China surprises with modest rate cut amid growing yuan risks
China Cuts Benchmark Lending Rate to Stimulate Credit Demand
The recovery in China’s economy has lost steam due to a worsening property slump, weak consumer spending, and tumbling credit growth. To address these concerns, China has cut its one-year benchmark lending rate on Monday. However, the surprise move was keeping the five-year rate unchanged, which raised concerns about the rapidly weakening currency.
Analysts believe that the downward pressure on the yuan limits China’s ability to implement deeper monetary easing. A further widening of China’s yield differentials with other major economies could trigger yuan selloffs and capital flight.
The one-year loan prime rate (LPR) has been lowered by 10 basis points to 3.45% from 3.55% previously, while the five-year LPR remains at 4.20%.
In a Reuters poll of 35 market watchers, all participants predicted cuts to both rates. However, the 10 basis point cut in the one-year rate was smaller than the expected 15 basis point cut.
“Probably China limited the size and scope of rate cuts because they are concerned about downward pressure on the yuan,” said Masayuki Kichikawa, chief macro strategist at Sumitomo Mitsui DS Asset Management.
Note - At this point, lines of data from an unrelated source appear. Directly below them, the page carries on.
/-- The three granules of FUSE (R68). -/
def encodeFuse (f : FuseWord) : List Word :=
  [f.s6.bits.extractLsb' 0 3 ++ (f.s5.bits ++ (f.ft.code ++ (f.vd ++ (BitVec.ofBool f.pn ++ (f.pk ++
      (0x0E3#9 ++ 1#1)))))),
    f.s0.bits ++ (f.c.bits ++ (f.b.bits ++ f.a.bits)),
    0#1 ++ (f.s6.bits.extractLsb' 3 2 ++ (f.s4.bits ++ (f.s3.bits ++ (f.s2.bits ++ (f.s1.bits ++ f.d.bits)))))]

/-- The granules of an instruction; a device event has none. -/
def encode (i : Instr) : List Word :=
  match i with
  | .fuse f => encodeFuse f
  | _ => match longParts i with
    | some (op9, f) => encodeLong op9 f
    | none => match encodeShort i with
      | some w => [w]
      | none => []

/-- Does the instruction stand in code (R58)? The device events of the table do not. -/
def Instr.isEncoded (i : Instr) : Bool := decide (encode i ≠ [])

/-- Decoding of a list of granules, as far as the first one needs them. -/
def decodeList (l : List Word) : Except Nat Instr :=
  match l with
  | [g0] => decode g0 0 0
  | [g0, g1, g2] => decode g0 g1 g2
  | _ => .error 1

/-- Bytes of an instruction in code: 4 or 12 (R58). -/
def Instr.size (i : Instr) : Nat := 4 * (encode i).length

/-- The granules held by the number w whose bit 0 is the least significant bit of the first granule. -/
def tableGranule (nbits w k : Nat) : Word := BitVec.ofNat 32 ((w % 2 ^ nbits) / 2 ^ (32 * k))

/-- What the decoder reads from the instruction whose bits are w, bits from nbits on being zero. -/
def decodeTableWord (nbits w : Nat) : Option Instr :=
  match decode (tableGranule nbits w 0) (tableGranule nbits w 1) (tableGranule nbits w 2) with
  | .ok i => some i
  | .error _ => none

end Sys2Proof
end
“Chinese authorities care about currency market stability.”
Most new and outstanding loans in China are based on the one-year LPR, while the five-year rate influences the pricing of mortgages. China cut both LPRs in June to boost the economy.
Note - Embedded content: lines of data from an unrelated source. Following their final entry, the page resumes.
/-- An entry written to a place of the spill area. -/
def State.spillOut (s : State) (die : Nat) (e : WftEntry) (n : Nat) : State :=
  ((s.entryRead die e).putMem (s.spillKey die e.part n) (recBytes (s.entryBits e e.obj))).modEntry e.id (fun x =>
    { x with spilled := some n })

/-- What has changed of a team's spilled entries is written to their places in HBM too (R308). -/
def State.syncSpilled (s : State) (t : Nat) : State :=
  (s.wft.filter (fun e => decide (e.team = t))).foldl (fun u e => match e.spilled, e.die with
    | some n, some d => u.putMem (u.spillKey d e.part n) (recBytes (u.entryBits e e.obj))
    | _, _ => u) s

/-- An entry read back from its place. -/
def State.spillIn (s : State) (die : Nat) (e : WftEntry) (n : Nat) : State :=
  let r : BitVec 256 := BitVec.ofNat 256 (s.num (s.spillKey die e.part n) 32)
  s.modEntry e.id (fun x =>
    { x with
      spilled := none, obj := r.extractLsb' 192 64, count := bits r 128 16, time := r.extractLsb' 64 64
      torem := r.extractLsb' 32 32 })

/-- The least recently touched on-die entry of a partition. -/
def oldestTouched : List WftEntry → Option WftEntry
  | [] => none
  | e :: r => match oldestTouched r with
    | none => some e
    | some x => if x.touched < e.touched then some x else some e

/-- Room for one more entry of a partition on a die: in the table, from which the partition's least recently touched entry moves to
its spill area when the die is full; or, when the partition has none there, a place of that area for the new entry itself. None when
neither has room. -/
def State.makeRoom (s : State) (die p : Nat) : Option (State × Option Nat) :=
  if s.wftUsed die < 4096 then some (s, none)
  else (s.spillPlace die p).map (fun n =>
    match oldestTouched (s.wft.filter (fun e => decide (e.die = some die ∧ e.part = p) && e.onDie)) with
    | none => (s, some n)
    | some o => (s.spillOut die o n, none))

/-- An entry put into the table under a new number, touched now, with a time. -/
def State.putEntry (s : State) (e : WftEntry) (time : DWord) : State :=
  { s with
    nextId := s.nextId + 1, nextSeq := s.nextSeq + 1
    wft := s.wft ++ [{ e with id := s.nextId, touched := s.nextSeq, time := time, spilled := none }] }

/-- A new entry with its time: the state and the entry's number. An entry homed in another package takes no room here. -/
def State.newEntry (s : State) (e : WftEntry) (time : DWord) : Option (State × Nat) :=
  match e.die with
  | none => some (s.putEntry e time, s.nextId)
  | some d => (s.makeRoom d e.part).map (fun r =>
      let t := r.1.putEntry e time
      (match r.2, t.wft.getLast? with | some n, some x => t.spillOut d x n | _, _ => t, r.1.nextId))

def State.addEntry (s : State) (e : WftEntry) : Option (State × Nat) := s.newEntry e s.nsWord

/-- OVF of a die rises (R317, R324). -/
def State.wftOverflow (s : State) (die : Nat) : State :=
  s.modDi die (fun d => { d with wftstat := satInc (d.wftstat.extractLsb' 48 16) ++ d.wftstat.extractLsb' 0 48 })
def State.wftCut (s : State) (die : Nat) : State :=
  s.modDi die (fun d => { d with wftstat := setBits d.wftstat 32 16 (satInc (d.wftstat.extractLsb' 32 16)).toNat })
def State.wftDlk (s : State) (die : Nat) : State :=
  s.modDi die (fun d => { d with wftstat := setBits d.wftstat 16 16 (satInc (d.wftstat.extractLsb' 16 16)).toNat })

/-- A blank entry of a team. -/
def State.entryOf (s : State) (t : Nat) (obj : DWord) (kind : BitVec 2) (src : BitVec 3) (slice : Nat) : WftEntry :=
  { id := 0, part := (s.tm t).part, job := (s.tm t).job, obj := obj, team := t, kind := kind, src := src, slice := slice
    count := 1, time := 0, torem := 0, spilled := none, touched := 0, unfound := false }

/-- The hold or will of a team on a key. -/
def State.regOf (s : State) (t : Nat) (obj : DWord) (kind : BitVec 2) : Option WftEntry :=
  s.wft.find? (fun e => decide (e.team = t ∧ e.obj = obj ∧ e.kind = kind))

/-- One entry changed, touched, and brought back from the spill area (R308). -/
def State.touchEntry (s : State) (id : Nat) (f : WftEntry → WftEntry) : State :=
  { s with
    nextSeq := s.nextSeq + 1
    wft := s.wft.map (fun e => if e.id = id then { f e with touched := s.nextSeq } else e) }

/-- A spilled entry comes back to its die. When the die is full it changes places with the partition's least recently touched entry
there; without one it stays where it is. -/
def State.bringBack (s : State) (id : Nat) : State :=
  match s.wft.find? (fun e => decide (e.id = id)) with
  | none => s
  | some e => match e.spilled, e.die with
    | some n, some d =>
      if s.wftUsed d < 4096 then s.spillIn d e n
      else match oldestTouched (s.wft.filter (fun x => decide (x.die = some d ∧ x.part = e.part) && x.onDie)) with
        | none => s
        | some o => (s.spillIn d e n).spillOut d o n
    | _, _ => s

/-- The spilled entries of a job on an object come back (R308). -/
def State.bringObj (s : State) (p : Nat) (job : BitVec 16) (obj : DWord) : State :=
  (s.wft.filter (fun e => decide (e.part = p ∧ e.job = job ∧ e.obj = obj) && !e.onDie)).foldl (fun t e => t.bringBack e.id) s

/-- A hold or will added: the count after, or nothing when no entry can be created (R311). -/
def State.addReg (s : State) (t : Nat) (obj : DWord) (kind : BitVec 2) (src : BitVec 3) : Option (State × Nat) :=
  match s.regOf t obj kind with
  | some e =>
    let n := if e.count = 65535 then 65535 else e.count + 1
    some ((s.bringBack e.id).touchEntry e.id (fun x => { x with count := n }), n)
  | none => (s.addEntry (s.entryOf t obj kind src 0)).map (fun r => (r.1, 1))

/-- A hold or will lowered by 1; an entry at 0 goes (R312). -/
def State.dropReg (s : State) (t : Nat) (obj : DWord) (kind : BitVec 2) : State × Nat :=
  match s.regOf t obj kind with
  | none => (s, 0)
  | some e =>
    if e.count ≤ 1 then ({ s with wft := s.wft.filter (fun x => decide (x.id ≠ e.id)) }, 0)
    else ((s.bringBack e.id).touchEntry e.id (fun x => { x with count := e.count - 1 }), e.count - 1)

/-- So many entries of a blank one's team, object, kind and slice from now on: those beyond go, those that lack are made. -/
def State.haveEntries (s : State) (die : Nat) (e : WftEntry) (n : Nat) : State :=
  let same (x : WftEntry) : Bool := decide (x.team = e.team ∧ x.obj = e.obj ∧ x.kind = e.kind ∧ x.src = e.src ∧ x.slice = e.slice)
  let old := (s.wft.filter same).map WftEntry.id
  let gone := old.drop n
  (List.range (n - old.length)).foldl (fun u _ => match u.addEntry e with
    | some r => r.1
    | none => u.wftOverflow die) { s with wft := s.wft.filter (fun x => !gone.contains x.id) }

/-- A registration that another package forwards for a word of this package's windows (R306): from now on a team of that package has so
many registrations of a kind on it, its waits one entry for each slice (R307), or with none its entry goes. The key is the address that
the word has here; where it cannot be formed nothing is registered. Without room nothing is registered either (DEDUCED, log
entry 39). -/
def State.peerEntry (s : State) (p : Nat) (woff : BitVec 42) (kind : BitVec 2) (src : BitVec 3) (peer : BitVec 20) (word : Word)
    (slice : BitVec 6) (n : Nat) : State :=
  match windowAddr (s.jobOf p) woff with
  | none => s
  | some obj =>
    let t := foreignTeam peer word
    let die := objDie obj
    let e : WftEntry := { s.entryOf t obj kind src slice.toNat with part := p, job := (s.jobOf p).job }
    if 8 ≤ die then s
    else if kind = 0 ∨ kind = 3 then s.haveEntries die e n
    else match s.regOf t obj kind with
      | some x =>
        if n = 0 then { s with wft := s.wft.filter (fun y => decide (y.id ≠ x.id)) }
        else (s.bringBack x.id).touchEntry x.id (fun y => { y with count := min n 65535 })
      | none =>
        if n = 0 then s
        else match s.addEntry { e with slice := 0, count := min n 65535 } with
          | some r => r.1
          | none => s.wftOverflow die

/-- An uncorrectable error in a granule of 64 bits of an entry on its die: two of its words read as POISON_WORD from now on (R292,
R307). An entry whose TEAMW is lost names a team that is none of this package's. -/
def State.upsetWft (s : State) (id g : Nat) : State :=
  s.modEntry id (fun e =>
    if !e.onDie then e
    else
      let x : WftEntry := match g % 4 with
        | 0 => { e with torem := poisonWord }
        | 1 => { e with time := poisonWord ++ poisonWord }
        | 2 => { e with
            team := foreignTeam s.selfPeer poisonWord, job := poisonWord.extractLsb' 16 16, kind := poisonWord.extractLsb' 30 2
            src := poisonWord.extractLsb' 27 3, slice := bits poisonWord 21 6, count := bits poisonWord 0 16 }
        | _ => { e with obj := poisonWord ++ poisonWord }
      { x with unfound := true })

/-! ## Holders, blocked teams (R307, R318) -/

/-- Entries sorted by the time they were made, earliest first. -/
def insertTime (e : WftEntry) : List WftEntry → List WftEntry
  | [] => [e]
  | x :: r => if e.time.toNat < x.time.toNat then e :: x :: r else x :: insertTime e r

def sortTime (es : List WftEntry) : List WftEntry := es.foldl (fun m e => insertTime e m) []

/-- Holders of an object for a job of a partition, by TIME (R307, R320). Of an object that is homed in another package these are the
teams of this one: only edges between teams of different packages are terminal. -/
def State.holders (s : State) (p : Nat) (job : BitVec 16) (obj : DWord) : List Nat :=
  firsts ((sortTime (s.wft.filter (fun e => decide (e.part = p ∧ e.job = job ∧ e.obj = obj ∧ (e.kind = 1 ∨ e.kind = 2))))).map
    WftEntry.team)

/-- Posted waits of a team's receives bound to a token of a mask on which a slice still stalls: one in error holds it no more. -/
def State.postedOn (s : State) (t : Nat) (mask : BitVec 8) : List WftEntry :=
  (s.recvs.filter (fun r => decide (r.team = t) && r.posted && (match r.tok with
    | some j => mask.getLsbD j && !((s.anyTeam t).token j).err
    | none => false))).filterMap (fun r => r.wft.bind (fun id => s.wft.find? (fun e => decide (e.id = id))))

/-- The objects a slice waits on in a registered wait (R318). -/
def State.sliceObjs (s : State) (t : Nat) (x : Slice) : List DWord :=
  match x.wait with
  | none => []
  | some w => match w with
    | .waitt m => (s.postedOn t m).map WftEntry.obj
    | .yieldt m _ => (s.postedOn t m).map WftEntry.obj
    | _ => match w.entry with
      | none => []
      | some id => ((s.wft.find? (fun e => decide (e.id = id))).map WftEntry.obj).toList

/-- Is the team blocked (R318)? -/
def State.blocked (s : State) (t : Nat) : Bool :=
  let live := (s.teamSlices t).filter (fun e => !e.2.done)
  decide (live ≠ []) && live.all (fun e => decide (s.sliceObjs t e.2 ≠ []))

/-! ## Walks (R319 to R322) -/

/-- Waits on objects of a die, for a job of a partition: team, slice and object, the teams resident and swapped out. -/
def State.waitsOn (s : State) (die p : Nat) (job : BitVec 16) : List (Nat × Nat × DWord) :=
  (firsts ((s.wft.filter (fun e => decide (e.part = p ∧ e.job = job))).map WftEntry.team)).flatMap (fun t =>
    ((s.teamSlices t).filter (fun e => !e.2.done)).flatMap (fun e =>
      ((s.sliceObjs t e.2).filter (fun o => decide (objDie o = die))).map (fun o => (t, e.1, o))))

/-- Holders of objects of a die, for a job of a partition, earliest first. -/
def State.holdsOn (s : State) (die p : Nat) (job : BitVec 16) : List (DWord × Nat) :=
  firsts ((sortTime (s.wft.filter (fun e => decide (e.part = p ∧ e.job = job ∧ (e.kind = 1 ∨ e.kind = 2) ∧ e.die = some die)))).map
    (fun e => (e.obj, e.team)))

/-- The objects a slice waits on, as a walk sees them: those of its own die as they stood when it began, others as they stand (R321). -/
def State.walkObjs (s : State) (w : Walk) (t : Nat) (e : Nat × Slice) : List DWord :=
  ((w.waits.filter (fun x => decide (x.1 = t ∧ x.2.1 = e.1))).map (fun x => x.2.2)) ++
    (s.sliceObjs t e.2).filter (fun o => decide (objDie o ≠ w.die))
The onshore yuan eased in early trade to 7.3078 per dollar, compared with the previous close of 7.2855, while benchmark Shanghai Composite index and the blue-chip CSI 300 index also declined.
The yuan has lost nearly 6% against the dollar so far this year, making it one of the worst performing Asian currencies.
The reduction in the one-year LPR comes after the People’s Bank of China (PBOC) unexpectedly lowered its medium-term policy rate last week.
The medium-term lending facility (MLF) rate serves as a guide to the LPR and is widely read by markets as a precursor to future changes to the lending benchmarks.
China’s central bank has also pledged to keep liquidity reasonably ample and its policy “precise and forceful” to support the economic recovery, amid rising headwinds, according to its second-quarter monetary policy implementation report.
However, the steady five-year tenor caught many traders and analysts off guard. Some expected deeper cuts to the benchmarks due to the troubled property sector and rising default risks at some developers.
“We interpret the status quo of the five-year LPR as a signal that the Chinese banks are reluctant to cut rates at the expense of rate differential margin,” said Ken Cheung, chief Asian FX strategist at Mizuho Bank.
“It flagged a problem on the effectiveness of PBOC’s policy guidance pass-through into the market, and the Chinese authorities may be lacking effective tools to stimulate the property sector and economy via monetary easing.”
Cheung added that the unexpected rate outcome should be “negative to China’s growth outlook and the yuan exchange rate.”
The central bank stated that it will optimize credit policies for the property sector and coordinate financial support to resolve local government debt problems, according to a statement on Sunday.